Stored items

○ ○ ○

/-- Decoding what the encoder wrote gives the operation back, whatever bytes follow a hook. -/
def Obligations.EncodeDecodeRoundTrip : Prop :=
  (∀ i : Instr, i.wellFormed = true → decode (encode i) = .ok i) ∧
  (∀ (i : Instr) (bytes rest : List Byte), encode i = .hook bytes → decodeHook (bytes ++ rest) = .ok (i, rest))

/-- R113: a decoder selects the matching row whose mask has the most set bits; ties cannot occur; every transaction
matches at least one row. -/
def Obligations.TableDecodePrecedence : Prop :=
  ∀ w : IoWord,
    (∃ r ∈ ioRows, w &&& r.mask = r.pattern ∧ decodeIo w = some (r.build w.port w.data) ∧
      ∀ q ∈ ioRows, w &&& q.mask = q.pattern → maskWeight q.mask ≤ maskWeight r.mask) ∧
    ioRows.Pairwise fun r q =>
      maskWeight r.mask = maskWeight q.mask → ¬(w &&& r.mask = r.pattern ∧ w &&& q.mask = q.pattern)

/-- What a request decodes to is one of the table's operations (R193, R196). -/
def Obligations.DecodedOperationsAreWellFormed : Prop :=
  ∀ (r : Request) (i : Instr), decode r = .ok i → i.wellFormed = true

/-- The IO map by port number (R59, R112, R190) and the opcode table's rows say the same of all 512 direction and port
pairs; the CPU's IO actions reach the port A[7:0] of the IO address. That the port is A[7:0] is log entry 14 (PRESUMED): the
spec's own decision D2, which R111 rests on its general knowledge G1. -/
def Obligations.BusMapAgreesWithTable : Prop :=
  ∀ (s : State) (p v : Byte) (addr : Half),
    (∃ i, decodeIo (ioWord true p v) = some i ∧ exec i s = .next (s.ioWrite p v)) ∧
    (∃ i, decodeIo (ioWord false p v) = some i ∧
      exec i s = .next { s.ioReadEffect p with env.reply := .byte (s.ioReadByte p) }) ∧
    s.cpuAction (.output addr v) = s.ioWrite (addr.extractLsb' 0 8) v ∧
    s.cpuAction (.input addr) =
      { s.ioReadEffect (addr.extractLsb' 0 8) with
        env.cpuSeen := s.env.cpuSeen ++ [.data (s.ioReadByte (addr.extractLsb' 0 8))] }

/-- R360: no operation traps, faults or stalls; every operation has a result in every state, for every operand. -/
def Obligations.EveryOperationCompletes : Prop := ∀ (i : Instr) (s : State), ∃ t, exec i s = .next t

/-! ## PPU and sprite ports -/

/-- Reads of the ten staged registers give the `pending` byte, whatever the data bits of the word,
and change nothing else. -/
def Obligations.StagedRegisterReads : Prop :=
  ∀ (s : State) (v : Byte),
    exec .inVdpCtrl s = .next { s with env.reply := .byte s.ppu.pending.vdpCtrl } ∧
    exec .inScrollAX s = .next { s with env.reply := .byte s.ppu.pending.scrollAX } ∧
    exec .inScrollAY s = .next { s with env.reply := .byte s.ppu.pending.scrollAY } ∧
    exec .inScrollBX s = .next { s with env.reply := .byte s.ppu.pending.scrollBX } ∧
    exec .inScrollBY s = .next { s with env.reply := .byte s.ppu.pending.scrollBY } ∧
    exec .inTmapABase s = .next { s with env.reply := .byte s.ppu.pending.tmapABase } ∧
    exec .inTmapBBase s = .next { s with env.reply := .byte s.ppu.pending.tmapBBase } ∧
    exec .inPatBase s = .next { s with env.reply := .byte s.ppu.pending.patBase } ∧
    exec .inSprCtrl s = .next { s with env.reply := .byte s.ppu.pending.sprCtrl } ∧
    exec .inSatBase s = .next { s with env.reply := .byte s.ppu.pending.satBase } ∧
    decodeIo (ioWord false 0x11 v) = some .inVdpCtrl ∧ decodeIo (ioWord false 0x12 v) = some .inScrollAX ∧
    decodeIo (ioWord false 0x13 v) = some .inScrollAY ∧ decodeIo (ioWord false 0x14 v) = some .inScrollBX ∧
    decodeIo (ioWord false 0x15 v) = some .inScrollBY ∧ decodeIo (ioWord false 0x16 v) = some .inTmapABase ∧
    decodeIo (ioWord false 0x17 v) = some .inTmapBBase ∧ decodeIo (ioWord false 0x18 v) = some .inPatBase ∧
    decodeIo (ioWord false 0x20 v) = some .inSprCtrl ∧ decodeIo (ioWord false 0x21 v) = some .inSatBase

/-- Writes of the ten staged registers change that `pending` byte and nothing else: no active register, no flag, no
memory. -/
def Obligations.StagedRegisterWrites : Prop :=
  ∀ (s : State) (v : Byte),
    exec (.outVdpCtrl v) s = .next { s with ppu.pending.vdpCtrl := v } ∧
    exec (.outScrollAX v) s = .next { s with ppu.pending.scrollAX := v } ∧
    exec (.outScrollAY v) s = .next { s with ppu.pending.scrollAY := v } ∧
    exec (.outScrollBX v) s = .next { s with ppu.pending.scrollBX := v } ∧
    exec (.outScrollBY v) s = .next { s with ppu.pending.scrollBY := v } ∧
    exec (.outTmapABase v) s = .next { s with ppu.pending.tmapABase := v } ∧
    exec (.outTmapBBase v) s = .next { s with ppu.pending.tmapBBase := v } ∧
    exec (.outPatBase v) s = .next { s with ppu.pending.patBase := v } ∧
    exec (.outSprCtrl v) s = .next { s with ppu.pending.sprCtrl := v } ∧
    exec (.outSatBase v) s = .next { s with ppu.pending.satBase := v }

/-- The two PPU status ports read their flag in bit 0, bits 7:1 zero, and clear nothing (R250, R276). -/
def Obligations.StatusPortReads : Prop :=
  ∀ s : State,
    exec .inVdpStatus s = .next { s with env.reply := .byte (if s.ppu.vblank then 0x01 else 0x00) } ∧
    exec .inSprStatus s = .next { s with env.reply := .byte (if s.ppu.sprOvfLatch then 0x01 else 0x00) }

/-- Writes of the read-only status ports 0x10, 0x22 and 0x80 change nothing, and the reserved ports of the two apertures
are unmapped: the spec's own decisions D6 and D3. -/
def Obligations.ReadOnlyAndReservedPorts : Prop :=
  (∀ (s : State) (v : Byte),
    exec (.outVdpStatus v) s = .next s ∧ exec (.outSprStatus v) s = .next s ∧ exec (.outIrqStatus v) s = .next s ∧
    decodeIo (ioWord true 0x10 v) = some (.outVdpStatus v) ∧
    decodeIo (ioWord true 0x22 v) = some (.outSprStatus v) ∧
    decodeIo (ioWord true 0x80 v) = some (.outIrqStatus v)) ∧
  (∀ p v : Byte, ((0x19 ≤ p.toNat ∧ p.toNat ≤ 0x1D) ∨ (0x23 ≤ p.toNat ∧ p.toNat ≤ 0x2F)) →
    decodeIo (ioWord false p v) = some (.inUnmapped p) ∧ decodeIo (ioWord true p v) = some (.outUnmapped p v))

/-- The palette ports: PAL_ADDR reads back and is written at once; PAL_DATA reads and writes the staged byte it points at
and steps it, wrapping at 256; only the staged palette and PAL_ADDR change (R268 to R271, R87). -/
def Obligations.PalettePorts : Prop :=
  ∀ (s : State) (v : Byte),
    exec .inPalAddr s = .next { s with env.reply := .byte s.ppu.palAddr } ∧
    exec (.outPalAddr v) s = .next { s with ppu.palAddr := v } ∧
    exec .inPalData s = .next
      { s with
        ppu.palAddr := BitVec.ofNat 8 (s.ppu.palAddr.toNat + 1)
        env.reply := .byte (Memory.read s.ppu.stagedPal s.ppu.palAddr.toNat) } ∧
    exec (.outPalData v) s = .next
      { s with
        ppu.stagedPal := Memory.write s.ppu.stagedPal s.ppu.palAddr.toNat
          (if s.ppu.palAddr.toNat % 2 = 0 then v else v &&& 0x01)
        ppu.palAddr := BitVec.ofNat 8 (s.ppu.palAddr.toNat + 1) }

○ ○ ○

▶ **Task brief**
Start to finish, copy the records above with no differences.

▶ **Response area**
/-- Decoding what the encoder wrote gives the operation back, whatever bytes follow a hook. -/
def Obligations.EncodeDecodeRoundTrip : Prop :=
  (∀ i : Instr, i.wellFormed = true → decode (encode i) = .ok i) ∧
  (∀ (i : Instr) (bytes rest : List Byte), encode i = .hook bytes → decodeHook (bytes ++ rest) = .ok (i, rest))

/-- R113: a decoder selects the matching row whose mask has the most set bits; ties cannot occur; every transaction
matches at least one row. -/
def Obligations.TableDecodePrecedence : Prop :=
  ∀ w : IoWord,
    (∃ r ∈ ioRows, w &&& r.mask = r.pattern ∧ decodeIo w = some (r.build w.port w.data) ∧
      ∀ q ∈ ioRows, w &&& q.mask = q.pattern → maskWeight q.mask ≤ maskWeight r.mask) ∧
    ioRows.Pairwise fun r q =>
      maskWeight r.mask = maskWeight q.mask → ¬(w &&& r.mask = r.pattern ∧ w &&& q.mask = q.pattern)

/-- What a request decodes to is one of the table's operations (R193, R196). -/
def Obligations.DecodedOperationsAreWellFormed : Prop :=
  ∀ (r : Request) (i : Instr), decode r = .ok i → i.wellFormed = true

/-- The IO map by port number (R59, R112, R190) and the opcode table's rows say the same of all 512 direction and port
pairs; the CPU's IO actions reach the port A[7:0] of the IO address. That the port is A[7:0] is log entry 14 (PRESUMED): the
spec's own decision D2, which R111 rests on its general knowledge G1. -/
def Obligations.BusMapAgreesWithTable : Prop :=
  ∀ (s : State) (p v : Byte) (addr : Half),
    (∃ i, decodeIo (ioWord true p v) = some i ∧ exec i s = .next (s.ioWrite p v)) ∧
    (∃ i, decodeIo (ioWord false p v) = some i ∧
      exec i s = .next { s.ioReadEffect p with env.reply := .byte (s.ioReadByte p) }) ∧
    s.cpuAction (.output addr v) = s.ioWrite (addr.extractLsb' 0 8) v ∧
    s.cpuAction (.input addr) =
      { s.ioReadEffect (addr.extractLsb' 0 8) with
        env.cpuSeen := s.env.cpuSeen ++ [.data (s.ioReadByte (addr.extractLsb' 0 8))] }

/-- R360: no operation traps, faults or stalls; every operation has a result in every state, for every operand. -/
def Obligations.EveryOperationCompletes : Prop := ∀ (i : Instr) (s : State), ∃ t, exec i s = .next t

/-! ## PPU and sprite ports -/

/-- Reads of the ten staged registers give the `pending` byte, whatever the data bits of the word,
and change nothing else. -/
def Obligations.StagedRegisterReads : Prop :=
  ∀ (s : State) (v : Byte),
    exec .inVdpCtrl s = .next { s with env.reply := .byte s.ppu.pending.vdpCtrl } ∧
    exec .inScrollAX s = .next { s with env.reply := .byte s.ppu.pending.scrollAX } ∧
    exec .inScrollAY s = .next { s with env.reply := .byte s.ppu.pending.scrollAY } ∧
    exec .inScrollBX s = .next { s with env.reply := .byte s.ppu.pending.scrollBX } ∧
    exec .inScrollBY s = .next { s with env.reply := .byte s.ppu.pending.scrollBY } ∧
    exec .inTmapABase s = .next { s with env.reply := .byte s.ppu.pending.tmapABase } ∧
    exec .inTmapBBase s = .next { s with env.reply := .byte s.ppu.pending.tmapBBase } ∧
    exec .inPatBase s = .next { s with env.reply := .byte s.ppu.pending.patBase } ∧
    exec .inSprCtrl s = .next { s with env.reply := .byte s.ppu.pending.sprCtrl } ∧
    exec .inSatBase s = .next { s with env.reply := .byte s.ppu.pending.satBase } ∧
    decodeIo (ioWord false 0x11 v) = some .inVdpCtrl ∧ decodeIo (ioWord false 0x12 v) = some .inScrollAX ∧
    decodeIo (ioWord false 0x13 v) = some .inScrollAY ∧ decodeIo (ioWord false 0x14 v) = some .inScrollBX ∧
    decodeIo (ioWord false 0x15 v) = some .inScrollBY ∧ decodeIo (ioWord false 0x16 v) = some .inTmapABase ∧
    decodeIo (ioWord false 0x17 v) = some .inTmapBBase ∧ decodeIo (ioWord false 0x18 v) = some .inPatBase ∧
    decodeIo (ioWord false 0x20 v) = some .inSprCtrl ∧ decodeIo (ioWord false 0x21 v) = some .inSatBase

/-- Writes of the ten staged registers change that `pending` byte and nothing else: no active register, no flag, no
memory. -/
def Obligations.StagedRegisterWrites : Prop :=
  ∀ (s : State) (v : Byte),
    exec (.outVdpCtrl v) s = .next { s with ppu.pending.vdpCtrl := v } ∧
    exec (.outScrollAX v) s = .next { s with ppu.pending.scrollAX := v } ∧
    exec (.outScrollAY v) s = .next { s with ppu.pending.scrollAY := v } ∧
    exec (.outScrollBX v) s = .next { s with ppu.pending.scrollBX := v } ∧
    exec (.outScrollBY v) s = .next { s with ppu.pending.scrollBY := v } ∧
    exec (.outTmapABase v) s = .next { s with ppu.pending.tmapABase := v } ∧
    exec (.outTmapBBase v) s = .next { s with ppu.pending.tmapBBase := v } ∧
    exec (.outPatBase v) s = .next { s with ppu.pending.patBase := v } ∧
    exec (.outSprCtrl v) s = .next { s with ppu.pending.sprCtrl := v } ∧
    exec (.outSatBase v) s = .next { s with ppu.pending.satBase := v }

/-- The two PPU status ports read their flag in bit 0, bits 7:1 zero, and clear nothing (R250, R276). -/
def Obligations.StatusPortReads : Prop :=
  ∀ s : State,
    exec .inVdpStatus s = .next { s with env.reply := .byte (if s.ppu.vblank then 0x01 else 0x00) } ∧
    exec .inSprStatus s = .next { s with env.reply := .byte (if s.ppu.sprOvfLatch then 0x01 else 0x00) }

/-- Writes of the read-only status ports 0x10, 0x22 and 0x80 change nothing, and the reserved ports of the two apertures
are unmapped: the spec's own decisions D6 and D3. -/
def Obligations.ReadOnlyAndReservedPorts : Prop :=
  (∀ (s : State) (v : Byte),
    exec (.outVdpStatus v) s = .next s ∧ exec (.outSprStatus v) s = .next s ∧ exec (.outIrqStatus v) s = .next s ∧
    decodeIo (ioWord true 0x10 v) = some (.outVdpStatus v) ∧
    decodeIo (ioWord true 0x22 v) = some (.outSprStatus v) ∧
    decodeIo (ioWord true 0x80 v) = some (.outIrqStatus v)) ∧
  (∀ p v : Byte, ((0x19 ≤ p.toNat ∧ p.toNat ≤ 0x1D) ∨ (0x23 ≤ p.toNat ∧ p.toNat ≤ 0x2F)) →
    decodeIo (ioWord false p v) = some (.inUnmapped p) ∧ decodeIo (ioWord true p v) = some (.outUnmapped p v))

/-- The palette ports: PAL_ADDR reads back and is written at once; PAL_DATA reads and writes the staged byte it points at
and steps it, wrapping at 256; only the staged palette and PAL_ADDR change (R268 to R271, R87). -/
def Obligations.PalettePorts : Prop :=
  ∀ (s : State) (v : Byte),
    exec .inPalAddr s = .next { s with env.reply := .byte s.ppu.palAddr } ∧
    exec (.outPalAddr v) s = .next { s with ppu.palAddr := v } ∧
    exec .inPalData s = .next
      { s with
        ppu.palAddr := BitVec.ofNat 8 (s.ppu.palAddr.toNat + 1)
        env.reply := .byte (Memory.read s.ppu.stagedPal s.ppu.palAddr.toNat) } ∧
    exec (.outPalData v) s = .next
      { s with
        ppu.stagedPal := Memory.write s.ppu.stagedPal s.ppu.palAddr.toNat
          (if s.ppu.palAddr.toNat % 2 = 0 then v else v &&& 0x01)
        ppu.palAddr := BitVec.ofNat 8 (s.ppu.palAddr.toNat + 1) }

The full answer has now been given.